Right of appeal in a human rights claims
Right of appeal in a human rights claims

Anwar & Anor v Secretary of State for the Home Department [2010] EWCA Civ 1275 (11 November 2010)

A tribunal had jurisdiction to hear an immigration decision which carried no right of in-country appeal, until that point was taken. Only once the point was taken would it operate in bar of the proceedings. The Secretary of State for the Home Office (SSHO) could not contend that there had been no jurisdiction to entertain a subsequent appeal in the first place.

Ms Pengeyo and Mr Anwar had been granted leave to remain to study at a college. It was later removed from the register of training and education providers for issuing bogus qualifications. Ms Pengeyo found a new provider following Home Office advice. Mr Anwar had already changed colleges because of the substandard teaching.

Ms Pengeyo and Mr Anwar were subsequently notified they were being removed from the UK for obtaining leave to remain by deception (Immigration Act 1971, s. 24A). Both were acquitted of deception on appeal. However, on reconsideration the appeals were dismissed on the ground that the immigration judge had lacked jurisdiction, there being no right of in-country appeal under s.92(1) of the Nationality, Immigration and Asylum Act 2002.

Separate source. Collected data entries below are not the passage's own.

/-- A skip skips the bytes there are and stays inside itself while it needs more (R68). -/
theorem DecUnit.steps_skip_part (u : DecUnit) (r : DecRun) (what : DecSkip) (need : Nat)
    (bs rest : List Byte) (got : Nat) (hb : u.inp.ready = bs ++ rest) (hn : got + bs.length < need) :
    (u.goto r (.skipping what need got)).Steps
      ((u.consume bs.length).goto r (.skipping what need (got + bs.length))) := by
  induction bs generalizing u got with
  | nil => rw [List.length_nil, DecUnit.consume_zero]; exact .refl _
  | cons b bs ih =>
    have hr : u.inp.ready = b :: (bs ++ rest) := by simpa using hb
    have hlt : got + 1 < need := by simp at hn; omega
    have step : (u.goto r (.skipping what need got)).advance =
        some ((u.consume 1).goto r (.skipping what need (got + 1))) := by
      simp [DecUnit.advance, DecUnit.goto, DecUnit.stepSkip, InStream.next, hr, hlt,
        DecUnit.consume, Ctl.countByte]
    have := ih (u.consume 1) (got + 1) (by simp [DecUnit.consume, hr]) (by simp at hn ⊢; omega)
    refine .head step ?_
    rw [DecUnit.consume_consume] at this
    simpa [Nat.add_comm, Nat.add_left_comm, Nat.add_assoc] using this

/-- A skip of at least one byte whose bytes are all there completes (R68). -/
theorem DecUnit.steps_skipping (u : DecUnit) (r : DecRun) (what : DecSkip) (need : Nat)
    (bs rest : List Byte) (got : Nat) (hb : u.inp.ready = bs ++ rest) (h0 : bs ≠ [])
    (hn : got + bs.length = need) :
    (u.goto r (.skipping what need got)).Steps ((u.consume bs.length).afterSkip r what) := by
  obtain ⟨cs, b, rfl⟩ := List.eq_nil_or_concat' bs |>.resolve_left h0
  rw [List.append_assoc] at hb
  rw [List.length_append, List.length_singleton] at hn
  refine (DecUnit.steps_skip_part u r what need cs _ got hb (by omega)).trans (.single ?_)
  have hlt : ¬ got + cs.length + 1 < need := by omega
  have step : ∀ v : DecUnit, v.inp.ready = b :: rest → (v.goto r (.skipping what need (got + cs.length))).advance =
      some ((v.consume 1).afterSkip r what) := by
    intro v hv
    simp [DecUnit.advance, DecUnit.goto, DecUnit.stepSkip, InStream.next, hv, hlt, DecUnit.consume,
      Ctl.countByte]
    exact DecUnit.afterSkip_pos _ r _ what
  rw [step _ (DecUnit.consume_ready u hb), DecUnit.consume_consume]
  simp

/-- `MemSkip(IN, n)` whose bytes are all there completes, whatever n is (R68). -/
theorem DecUnit.steps_startSkip (u : DecUnit) (r : DecRun) (what : DecSkip)
    (bs rest : List Byte) (hb : u.inp.ready = bs ++ rest) :
    (u.startSkip r what bs.length).Steps ((u.consume bs.length).afterSkip r what) := by
  unfold DecUnit.startSkip
  split
  · rename_i h
    rw [h, DecUnit.consume_zero]; exact .refl _
  · rename_i h
    exact DecUnit.steps_skipping u r what bs.length bs rest 0 hb
      (by intro h'; simp [h'] at h) (by simp)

Any apparent absolute bar to justice, such as that contained in s. 92(1), had to be scrutinised carefully. The Court of Appeal in the instant case held that the Asylum and Immigration Tribunal had had jurisdiction to embark on the hearing, notwithstanding that neither appellant had left the UK. There was a distinction to be drawn between constitutive and adjudicative jurisdiction (Carter v Ahsan (No.1) [2007] UKHL 51, 1 AC 696). The constitutive jurisdiction of a tribunal was the power to embark upon trying a specific issue. Adjudicative jurisdiction was the power to issue judgment. Whether a foreign national had obtained leave to remain by deception was constitutive. Adjudicative jurisdiction depended on whether the appellant had left the UK. Until the adjudicative jurisdiction had been determined, the tribunal had jurisdiction to hear the appeal. The ostensible bar to justice contained in the 2002 Act was no bar unless the point was taken. Once the out-of-country point was taken by the SSHO, however, it would operate in bar of the proceedings.

Given that the point would only apply if taken, to take it in order to prevent the exposure of a shameful decision to criminalise and remove an innocent person, without evidence or opportunity to answer, was a serious abuse of power. The powers of one of the great offices of state had been so misused as to rob the SSHO's decisions of legal authority (Board of Education v Rice [1911] AC 179; the CCSU case [1985] AC 374, 410). The appeals were formally dismissed, but only because the SSHO had withdrawn at the last minute a decision which ought never to have been made.

In Mr Adjo's case there was no right of appeal because there was no immigration decision for the purposes of rule 353 of the Immigration Rules, against which to appeal, under s. 82(1) of the 2002 Act. Mr Adjo's human rights claim had been rejected previously but this would not constitute an appealable immigration decision. A human rights claim would not convert the refusal of an immigration claim into an appealable decision, nor would it generate an independent right of appeal.